Puissance de traitement
Un autre grand défi que nous avons rencontré était le stockage et le traitement des quantités massives de données requises pour nos modèles. Nous devions constamment mettre à niveau notre espace de stockage et notre mémoire vive puisque nos modèles nécessitaient une grande puissance de traitement. Heureusement que le AI4Good Lab a été très conciliant en nous remboursant les frais encourus pour l'espace supplémentaire que nous avons dû nous procurer.
Gestion du temps
Nous avions un échéancier serré d’un peu moins d’un mois pour élaborer notre projet. Avec si peu de temps, nous avons dû planifier soigneusement nos objectifs hebdomadaires, assister à des rencontres avec nos mentor-e-s et faire face aux imprévus en temps opportun. Nous avions tous des emplois du temps chargés à gérer et il était crucial de satisfaire les exigences en fonction de notre échéancier. Grâce à une planification minutieuse et à quelques heures supplémentaires, nous avons pu respecter nos délais.
Apprentissages et accomplissements
Le AI4Good Lab nous a permis d’assister à des ateliers utiles, d’entendre des orateurs et oratrices inspirant-e-s et de profiter de l’aide de mentor-e-s. Nous avons beaucoup appris sur l’intelligence artificielle et le Lab nous a permis d’acquérir les aptitudes techniques dont nous avions besoin pour notre projet. Nous avons eu beaucoup de plaisir lors d’événements comme le minimarathon de programmation qui nous ont aidé-e-s à développer nos habiletés en matière de gestion du temps. Nos mentor-e-s ont toujours été là pour nous aider à développer notre projet, et ce, à toutes les étapes. Nous avons passé beaucoup de temps à travailler sur EpiHealth et c’est avec une grande fierté que nous avons présenté le projet final au Demo Day (Jour de démonstration).
Prochaines étapes
Notre équipe continuera à œuvrer sur EpiHealth grâce aux ressources additionnelles reçues lorsque nous avons remporté Toronto Accelerator Award. La prochaine étape de notre projet consiste à améliorer nos modèles et à augmenter leur degré de précision. Nous nous sommes attaqué-e-s à une tâche difficile en essayant de résoudre un problème de série chronologique avec un minimum de données et, même avec une pondération, le déséquilibre des données était difficile à surmonter. Pour faire des améliorations, nous aimerions augmenter le nombre de fonctionnalités. Nous souhaitons également collaborer avec des experts du domaine et avoir accès à un ensemble de données plus vaste.

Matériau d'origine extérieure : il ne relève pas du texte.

-- ==== Sys2Proof/Machine/PairLink.lean ====
section
/-! DEFINITION. The pair link: HELLO and the writer role (R373, R374), region entries compared (R65), losing the link
(R380 to R383), leases (R385), resynchronisation (R384, R387, R388). -/
namespace Sys2Proof.Machine

/-! ### Frames in -/

/-- A mirror frame has come in, about a line or on every port: its bytes are counted, and a flit that was replayed on that
port has passed (R328, R372, R435). -/
def State.frameIn (s : State) (line : Option LineIx) (payload : Nat) : State :=
  let ports := match line with
    | some l => (s.mirrorPort l).toList
    | none => onesOf s.pair.assign
  let s1 := match ports with
    | n :: _ => s.portInBytes (44 + n) payload
    | [] => s
  ports.foldl (fun st n =>
    if (st.far n).replayFrom.isSome then
      (st.modFar n (fun l => { l with replayFrom := none })).transient (.farLane (Fin.ofNat _ n) 0)
    else st) s1

/-! ### Sets of regions -/

def RegionSet.set (v : RegionSet) (i : Nat) (b : Bool) : RegionSet := setBit v i b
/-- Regions for which this slice holds a lease (R385). -/
def Pair.held? (p : Pair) : RegionSet := p.leases.foldl (fun v q => setBit v q.1 true) 0
/-- M-class region indices. -/
def Cfg.mIndexes (c : Cfg) : List Nat := c.mRegions.map Prod.fst
/-- Digest over the M-class region entries (R373, log 10). -/
def State.ownDigest (s : State) : BitVec 384 := Config.regionDigest s.cfg.mRegions

/-- A line lies in region i. -/
def State.inRegion (s : State) (l : LineIx) (i : Nat) : Bool :=
  match s.regionAt (lineAddr l) with
  | some (k, _) => k == i
  | none => false

/-! ### Fencing (R382, R383) -/

/-- Lines of region i that the directory records a holder of. -/
def State.heldLines (s : State) (i : Nat) : List LineIx :=
  (s.dir.ways.filter (fun p => p.2.hstate != .free)).filterMap (fun p =>
    let l : LineIx := BitVec.ofNat 45 (lineOfDir p.2.dtag.toNat (p.1 / 16 % 16384))
    if s.inRegion l i && s.homeShelf l == p.1 / 262144 then some l else none)

/-- Requests of the fence walk for the copies that remain (R382). -/
def State.fenceWalk (s : State) (i : Nat) : State :=
  let busy := fun (st : State) (l : LineIx) =>
    (st.home.cq ++ st.home.vc ++ st.home.txns.map Txn.req).any (fun r => r.line == l && r.who == .fenceWalk)
  (s.heldLines i).foldl (fun st l =>
    if busy st l then st else st.placeOwn (mkReq .inv .fenceWalk l (st.slotCone l))) s

/-- Answer with Poison the forwarded writes of region i that the twin has not answered (R382). -/
def State.poisonForwards (s : State) (i : Nat) : State :=
  s.pair.waits.foldl (fun st w => match w.2 with
    | .forward r => if st.inRegion r.line i then st.answerForward w.1 .poison else st
    | _ => st) s

/-- A region becomes fenced: its walk starts; requests get Poison when it has ended (R382). -/
def State.fenceStart (s : State) (i : Nat) : State :=
  let p := s.pair
  let pair := { p with fenced := setBit p.fenced i true, walking := setBit p.walking i true
                       solo := setBit p.solo i false, soloReady := setBit p.soloReady i false
                       writer := setBit p.writer i false }
  ({ s with pair := pair }.fenceWalk i).poisonForwards i
/-- It is fenced no longer. -/
def State.unfence (s : State) (i : Nat) : State :=
  let p := s.pair
  { s with pair := { p with fenced := setBit p.fenced i false
                            walking := if p.unmatched.getLsbD i then p.walking else setBit p.walking i false } }
/-- A region becomes solo (R381, R382, R385). -/
def State.soloStart (s : State) (i : Nat) : State :=
  let s1 := s.unfence i
  let p := s1.pair
  { s1 with pair := { p with solo := setBit p.solo i true, soloReady := setBit p.soloReady i p.delayed
                             writer := setBit p.writer i true, ever := setBit p.ever i true } }

/-- The fence walk of a region ends once no copy remains; else it goes on (log 27). -/
def State.fenceEnd (s : State) (i : Nat) : State :=
  if !s.pair.walking.getLsbD i then s
  else if (s.heldLines i).isEmpty then
    let pair := { s.pair with walking := setBit s.pair.walking i false }
    { s with pair := pair }.releaseHeld
  else s.fenceWalk i

/-! ### The writer role (R374) -/

/-- The writer of each region, by the leases that the last HELLOs of both twins carry. -/
def State.judge (s : State) : State :=
  match s.pair.twin with
  | none => s
  | some h =>
    if s.pair.link ≠ 1 then s else
    (s.cfg.mIndexes.foldl (fun st i =>
      let own := st.pair.told.getLsbD i
      let twin := h.leases.getLsbD i
      if own && twin then
        if st.pair.fenced.getLsbD i then st
        else
          let pair := { st.pair with conflict := true }
          ({ st with pair := pair }.fenceStart i).event 0x1004 srcSlice [i]
      else
        let st1 := st.unfence i
        let w := own || (!twin && !h.writers.getLsbD i && st1.pair.ever.getLsbD i)
        let ever := (own || st1.pair.ever.getLsbD i) && !twin && !h.writers.getLsbD i || own
        { st1 with pair := { st1.pair with writer := setBit st1.pair.writer i w, ever := setBit st1.pair.ever i ever } })
      s).releaseHeld

/-! ### Region entries compared (R65) -/

/-- The entry that MCFG carries for an index: the region entry, or 0 where it is not M-class. -/
def Cfg.mEntry (c : Cfg) (i : Nat) : BitVec 256 :=
  let r := c.region i
  if Region.valid r && Region.pclass r == pcM then r else 0
/-- Send MCFG for region indices. -/
def State.sendMcfg (s : State) (is : List Nat) : State :=
  is.foldl (fun st i => st.mirrorSend (BitVec.ofNat 45 i) (.mcfg i (st.cfg.mEntry i))) s
/-- An index is compared: it is unmatched while the two entries differ. -/
def State.compareEntry (s : State) (i : Nat) (e : BitVec 256) : State :=
  let own := s.cfg.mEntry i
  let bad := own != e
  let p := s.pair
  if bad == p.unmatched.getLsbD i then s
  else if bad then
    let pair := { p with unmatched := setBit p.unmatched i true, walking := setBit p.walking i true }
    ({ s with pair := pair }.fenceWalk i).poisonForwards i
  else
    let pair := { p with unmatched := setBit p.unmatched i false
                         walking := if p.fenced.getLsbD i then p.walking else setBit p.walking i false }
    { s with pair := pair }.releaseHeld

/-! ### Resynchronisation (R384, R387) -/

/-- Lines of granule g that are homed here, ascending. -/
def State.granuleLines (s : State) (g : Nat) : List LineIx :=
  let size := 4096 * 2 ^ s.cfg.gshift
  (List.range (size / 128)).filterMap (fun k =>
    let off := g * size + k * 128
    let found := s.cfg.mByBase.foldl (fun (acc : Nat × Option Nat) r =>
      let n := Region.size r
      (acc.1 + n, if acc.2.isNone && decide (acc.1 ≤ off) && decide (off < acc.1 + n) then
        some (Region.base r + (off - acc.1)) else acc.2)) (0, none)
    match found.2 with
    | some a => if (s.regionAt a).isSome then some (lineIx a) else none
    | none => none)

/-- The source's map is empty: the link is up, and every region is fenced no longer (R387). -/
def State.rejoin (s : State) : State :=
  let pair := { s.pair with link := 1, full := false, sync := none, solo := 0, soloReady := 0, fenced := 0
                            walking := s.pair.walking &&& s.pair.unmatched }
  ({ s with pair := pair }.event 0x1007 srcSlice []).judge

/-- One step of the source, if it can take one: the next line of the granule is read, whose copy the twin then gets; once the twin has
acknowledged every line the bit is cleared; the next marked granule begins, or the map is empty. -/
def State.syncStep (s : State) : Option State :=
  let put := fun (y : Option Sync) => { s with pair := { s.pair with sync := y } }
  if s.pair.link ≠ 2 then none else
  match s.pair.sync with
  | some p =>
    if p.reading.isSome then none else
    match (s.granuleLines p.granule).drop p.next with
    | l :: _ => some ((put (some { p with next := p.next + 1, reading := some l })).dispatch (mkReq .rdNC .resync l 0) false)
    | [] =>
      if s.pair.waits.any (fun w => w.2 == MWait.resync p.granule) then none
      else some { put none with pair := { s.pair with sync := none, map := tdel s.pair.map p.granule } }
  | none =>
    match s.pair.map with
    | [] => some s.rejoin
    | (g, _) :: _ => some (put (some ⟨g, 0, none⟩))
/-- The source goes on as far as it can, by at most n steps. -/
def State.syncGo : Nat → State → State
  | 0, s => s
  | n + 1, s => match s.syncStep with
    | some s1 => s1.syncGo n
    | none => s
def State.syncNext (s : State) : State := State.syncGo 64 s

/-- This slice becomes the source: its solo regions are written and mirrored as by the writer (R387). -/
def State.syncSource (s : State) : State :=
  let waits := s.pair.waits.filter (fun w => match w.2 with
    | .resync _ => false
    | _ => true)
  let pair := { s.pair with link := 2, lost := false, solo := 0, soloReady := 0, sync := none, waits := waits }
  { s with pair := pair }.syncNext
/-- It becomes the target: its regions are fenced until the source's map is empty. -/
def State.syncTarget (s : State) : State :=
  let pair := { s.pair with link := 3, lost := false }
  s.cfg.mIndexes.foldl (fun st i => if st.pair.fenced.getLsbD i then st else st.fenceStart i) { s with pair := pair }

/-! ### HELLO (R373, R387) -/

/-- The HELLO that this slice sends. -/
def State.helloOf (s : State) : Hello :=
  { ver := s.fw.mirrorVer, minVer := s.fw.mirrorMin, digest := s.ownDigest, leases := s.pair.held?
    writers := s.pair.writer, mapEmpty := s.pair.map.isEmpty, soloSet := s.pair.solo }

/-- The versions of a HELLO are compatible with this slice's. -/
def State.compatible (s : State) (h : Hello) : Bool :=
  decide (max s.fw.mirrorMin.toNat h.minVer.toNat ≤ min s.fw.mirrorVer.toNat h.ver.toNat)

/-- MISMATCH is set, and PAIR_MISMATCH raised. -/
def State.mismatch (s : State) (h : Hello) : State :=
  let pair := { s.pair with mismatch := true }
  { s with pair := pair }.event 0x1001 srcSlice [h.ver.toNat]

/-- A matching HELLO while the link is down: by the resync maps, conflict, source, target, or up at once (R387). -/
def State.establish (s : State) (h : Hello) : State :=
  let p := s.pair
  if p.ports = 0 then s
  else if !p.map.isEmpty && !h.mapEmpty then
    let bad := s.cfg.mIndexes.filter (fun i => (p.solo ||| h.soloSet).getLsbD i)
    if bad.isEmpty then s else
    let pair := { p with conflict := true }
    bad.foldl (fun st i => (st.fenceStart i).event 0x1006 srcSlice [i]) { s with pair := pair }
  else
    let s1 := if !p.map.isEmpty then s.syncSource
      else if !h.mapEmpty then s.syncTarget
      else
        let pair := { p with link := 1, lost := false }
        let s1 : State := { s with pair := pair }
        if p.lost then s1.rejoin else s1.judge
    s1.sendMcfg s1.cfg.mIndexes

/-- A HELLO has arrived. -/
def State.takeHello (s : State) (h : Hello) : State :=
  let before := s.pair.twin
  let pair := { s.pair with twinVer := h.ver, twin := some h }
  let s1 : State := { s with pair := pair }
  if !s1.compatible h then
    let pair := { s1.pair with link := 0 }
    { s1 with pair := pair }.mismatch h
  else
    let differs := h.digest != s1.ownDigest
    let s2 := if differs then s1.mismatch h else s1
    let s3 := if s2.pair.link = 0 then s2.establish h
      else if s2.pair.link = 3 then (if h.mapEmpty then s2.rejoin else s2)
      else if s2.pair.link = 2 then s2
      else if !h.mapEmpty && s2.pair.map.isEmpty then s2.syncTarget
      else s2.judge
    if differs && s3.pair.link == s.pair.link && (before.map Hello.digest) != some h.digest then
      s3.sendMcfg s3.cfg.mIndexes
    else s3

/-! ### Losing the link (R380 to R382) -/

/-- A write of the slice goes on alone on a line. -/
def State.lineAlone (s : State) (l : LineIx) : Bool := s.roleAt (lineAddr l) == .solo || s.roleAt (lineAddr l) == .soloWait
/-- A write that waited for the twin's acknowledgement: performed alone, or poisoned. -/
def State.orphanWrite (s : State) (l : LineIx) : State :=
  let s1 := s.modTxn l (fun t => { t with mack := none })
  if s.lineAlone l then (s1.markLine l).advance l else s1.poisonTxn l
/-- A line of a RECLAIM that waited for the twin. -/
def State.orphanReclaim (s : State) (l : LineIx) (n : Nat) : State :=
  let s1 := if s.lineAlone l then s.markLine l else s
  match tget none s1.ranges.slots n with
  | some a => s1.rangeStep n (shelfHalf (s.homeShelf l)) (l.toNat - a.base)
  | none => s1
/-- A saggar write that waited for the twin. -/
def State.orphanSaggar (s : State) (r : Req) (res : Option (BitVec 128)) : State :=
  let sh := s.bankOf r.line / 16
  if s.lineAlone r.line then (s.markLine r.line).performed sh r res else s.deliver sh r .poison
/-- A frame that waited for the twin when the link was lost: in a solo region the write completes and its line is marked;
in a fenced one it is answered with Poison; a forwarded write waits here again (R382, log 28). -/
def State.orphan (s : State) (tag : Nat) (w : MWait) : State :=
  let s0 : State := { s with pair := { s.pair with waits := dropFirst (fun q => q.1 == tag && q.2 == w) s.pair.waits } }
  match w with
  | .write l => s0.orphanWrite l
  | .forward r => if s0.lineAlone r.line then s0.holdReq r else s0.deliver (s0.homeShelf r.line) r .poison
  | .reclaim l n => s0.orphanReclaim l n
  | .saggar r res => s0.orphanSaggar r res
  | .resync _ => s0

/-- The link is lost: no frame goes out any more, every M-class region becomes solo or fenced, and what waited for the twin ends (R380
to R382). -/
def State.linkLost (s : State) : State :=
  if !s.cfg.pairEn || s.pair.lost then s else
  let leases := s.pair.held?
  let pair := { s.pair with link := 0, lost := true, everLost := true, delayed := false, held := [], sync := none, assign := s.pair.ports }
  let quiet := fun (st : State) (n : Nat) => st.modFar n (fun l => { l with buffer := [], unsent := l.txSeq })
  let s := quiet (quiet s 0) 1
  let s1 := s.cfg.mIndexes.foldl (fun st i =>
    if leases.getLsbD i then st.soloStart i
    else if st.pair.fenced.getLsbD i then st else st.fenceStart i) { s with pair := pair }
  s1.pair.waits.foldl (fun st w => st.orphan w.1 w.2) s1

/-- The delay of R382 is over: solo regions perform writes. -/
def State.soloReadyNow (s : State) : State :=
  if !s.pair.lost then s else
  let pair := { s.pair with delayed := true, soloReady := s.pair.solo }
  { s with pair := pair }.releaseHeld

/-! ### Leases (R385) -/

/-- This slice's lease for a region ends (R374, R385, R389). -/
def State.leaseEnd (s : State) (i : Nat) : State :=
  let pair := { s.pair with leases := tdel s.pair.leases i }
  let s1 : State := { s with pair := pair }
  if s1.pair.lost && s1.pair.solo.getLsbD i then s1.fenceStart i else s1
/-- It expires; during a quench that takes effect at the restart (R369). -/
def State.leaseExpire (s : State) (i : Nat) : State :=
  if !(s.pair.leases.any (fun p => p.1 == i)) then s
  else if s.quenching then { s with pair := { s.pair with expired := setBit s.pair.expired i true } }
  else s.leaseEnd i
/-- The leases that ran out during the quench. -/
def State.leaseDue (s : State) : State :=
  (onesOf s.pair.expired).foldl (fun st i => st.leaseEnd i) { s with pair := { s.pair with expired := 0 } }

/-- Grant or renew a lease for ms milliseconds: 0.98 of them in ECLK cycles of 20 ns. -/
def State.leaseGrant (s : State) (i ms : Nat) (takeover : Bool) : State :=
  let pair := { s.pair with leases := tins s.pair.leases i (s.ckp.eclk + 49000 * ms), expired := setBit s.pair.expired i false }
  let s1 : State := { s with pair := pair }
  if s1.pair.lost && s1.pair.fenced.getLsbD i then
    let s2 := s1.soloStart i
    (if takeover then s2.event 0x1005 srcSlice [i] else s2).releaseHeld
  else s1

/-- The bits of REGIONS. -/
def leaseSet (regions : Nat) : RegionSet := BitVec.ofNat 256 regions

end Sys2Proof.Machine
end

De plus, nous désirons inclure une modélisation plus complète du stress et du cycle du sommeil. Étant donné qu’il est prouvé qu’il y a une corrélation entre le stress, le sommeil et les crises, inclure des données sur le stress et le sommeil permettrait à notre application de faire des prévisions plus précises. Enfin, nous aimerions ajouter des modèles personnalisés permettant à chacun-e des utilisateur-rice-s de vivre une expérience sur mesure avec notre application.
Notre projet est toujours en cours; si vous désirez communiquer avec nous, n’hésitez pas à le faire à l’adresse epihealth@gmail.com!
Remerciements
Nous tenons à exprimer notre reconnaissance à notre assistante d’enseignement, Karissa Chan, pour avoir partagé ses connaissances avec nous et nous avoir aidé-e-s à mettre en œuvre ce projet. Nous voulons aussi remercier les mentor-e-s de notre équipe, Zafarali Ahmed et Sylvia (Yu-Jia) Shiah, qui nous ont fait part de leur expertise lors de nos réunions hebdomadaires. Enfin, nous voulons remercier le AI4Good Lab de nous avoir permis de travailler ensemble et d’accéder à la formation et aux ressources nécessaires à la création de notre projet!